**Task requirements**. In the records below, find the line that contains "s.due := rfl" and the line that contains "s.ev := rfl". Set down exactly those lines and every line between them, and nothing more.

[Collected data]
/-! ### modCore -/

@[simp] theorem State.modCore_mem (s : State) (k : Nat) (f : Core → Core) : (s.modCore k f).mem = s.mem := rfl
@[simp] theorem State.modCore_marks (s : State) (k : Nat) (f : Core → Core) : (s.modCore k f).marks = s.marks := rfl
@[simp] theorem State.modCore_gkeys (s : State) (k : Nat) (f : Core → Core) : (s.modCore k f).gkeys = s.gkeys := rfl
@[simp] theorem State.modCore_crews (s : State) (k : Nat) (f : Core → Core) : (s.modCore k f).crews = s.crews := rfl
@[simp] theorem State.modCore_blocks (s : State) (k : Nat) (f : Core → Core) : (s.modCore k f).blocks = s.blocks := rfl
@[simp] theorem State.modCore_orphans (s : State) (k : Nat) (f : Core → Core) : (s.modCore k f).orphans = s.orphans := rfl
@[simp] theorem State.modCore_nodes (s : State) (k : Nat) (f : Core → Core) : (s.modCore k f).nodes = s.nodes := rfl
@[simp] theorem State.modCore_ctxs (s : State) (k : Nat) (f : Core → Core) : (s.modCore k f).ctxs = s.ctxs := rfl
@[simp] theorem State.modCore_cores (s : State) (k : Nat) (f : Core → Core) : (s.modCore k f).cores = tset s.cores k (f (s.core k)) := rfl
@[simp] theorem State.modCore_bars (s : State) (k : Nat) (f : Core → Core) : (s.modCore k f).bars = s.bars := rfl
@[simp] theorem State.modCore_ops (s : State) (k : Nat) (f : Core → Core) : (s.modCore k f).ops = s.ops := rfl
@[simp] theorem State.modCore_pends (s : State) (k : Nat) (f : Core → Core) : (s.modCore k f).pends = s.pends := rfl
@[simp] theorem State.modCore_homes (s : State) (k : Nat) (f : Core → Core) : (s.modCore k f).homes = s.homes := rfl
@[simp] theorem State.modCore_retries (s : State) (k : Nat) (f : Core → Core) : (s.modCore k f).retries = s.retries := rfl
@[simp] theorem State.modCore_enrols (s : State) (k : Nat) (f : Core → Core) : (s.modCore k f).enrols = s.enrols := rfl
@[simp] theorem State.modCore_parents (s : State) (k : Nat) (f : Core → Core) : (s.modCore k f).parents = s.parents := rfl
@[simp] theorem State.modCore_rollups (s : State) (k : Nat) (f : Core → Core) : (s.modCore k f).rollups = s.rollups := rfl
@[simp] theorem State.modCore_xreqs (s : State) (k : Nat) (f : Core → Core) : (s.modCore k f).xreqs = s.xreqs := rfl
@[simp] theorem State.modCore_dies (s : State) (k : Nat) (f : Core → Core) : (s.modCore k f).dies = s.dies := rfl
@[simp] theorem State.modCore_parts (s : State) (k : Nat) (f : Core → Core) : (s.modCore k f).parts = s.parts := rfl
@[simp] theorem State.modCore_reqs (s : State) (k : Nat) (f : Core → Core) : (s.modCore k f).reqs = s.reqs := rfl
@[simp] theorem State.modCore_answers (s : State) (k : Nat) (f : Core → Core) : (s.modCore k f).answers = s.answers := rfl
@[simp] theorem State.modCore_invals (s : State) (k : Nat) (f : Core → Core) : (s.modCore k f).invals = s.invals := rfl
@[simp] theorem State.modCore_resend (s : State) (k : Nat) (f : Core → Core) : (s.modCore k f).resend = s.resend := rfl
@[simp] theorem State.modCore_hogs (s : State) (k : Nat) (f : Core → Core) : (s.modCore k f).hogs = s.hogs := rfl
@[simp] theorem State.modCore_queues (s : State) (k : Nat) (f : Core → Core) : (s.modCore k f).queues = s.queues := rfl
@[simp] theorem State.modCore_pkg (s : State) (k : Nat) (f : Core → Core) : (s.modCore k f).pkg = s.pkg := rfl
@[simp] theorem State.modCore_clk (s : State) (k : Nat) (f : Core → Core) : (s.modCore k f).clk = s.clk := rfl
@[simp] theorem State.modCore_timers (s : State) (k : Nat) (f : Core → Core) : (s.modCore k f).timers = s.timers := rfl
@[simp] theorem State.modCore_due (s : State) (k : Nat) (f : Core → Core) : (s.modCore k f).due = s.due := rfl
@[simp] theorem State.modCore_cur (s : State) (k : Nat) (f : Core → Core) : (s.modCore k f).cur = s.cur := rfl
@[simp] theorem State.modCore_ev (s : State) (k : Nat) (f : Core → Core) : (s.modCore k f).ev = s.ev := rfl
@[simp] theorem State.modCore_fresh (s : State) (k : Nat) (f : Core → Core) : (s.modCore k f).fresh = s.fresh := rfl
@[simp] theorem State.modCore_nextId (s : State) (k : Nat) (f : Core → Core) : (s.modCore k f).nextId = s.nextId := rfl
@[simp] theorem State.modCore_out (s : State) (k : Nat) (f : Core → Core) : (s.modCore k f).out = s.out := rfl
@[simp] theorem State.modCore_objects (s : State) (k : Nat) (f : Core → Core) : (s.modCore k f).objects = s.objects := rfl
@[simp] theorem State.modCore_tainted (s : State) (k : Nat) (f : Core → Core) : (s.modCore k f).tainted = s.tainted := rfl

**Solution for this problem**.
@[simp] theorem State.modCore_due (s : State) (k : Nat) (f : Core → Core) : (s.modCore k f).due = s.due := rfl
@[simp] theorem State.modCore_cur (s : State) (k : Nat) (f : Core → Core) : (s.modCore k f).cur = s.cur := rfl
@[simp] theorem State.modCore_ev (s : State) (k : Nat) (f : Core → Core) : (s.modCore k f).ev = s.ev := rfl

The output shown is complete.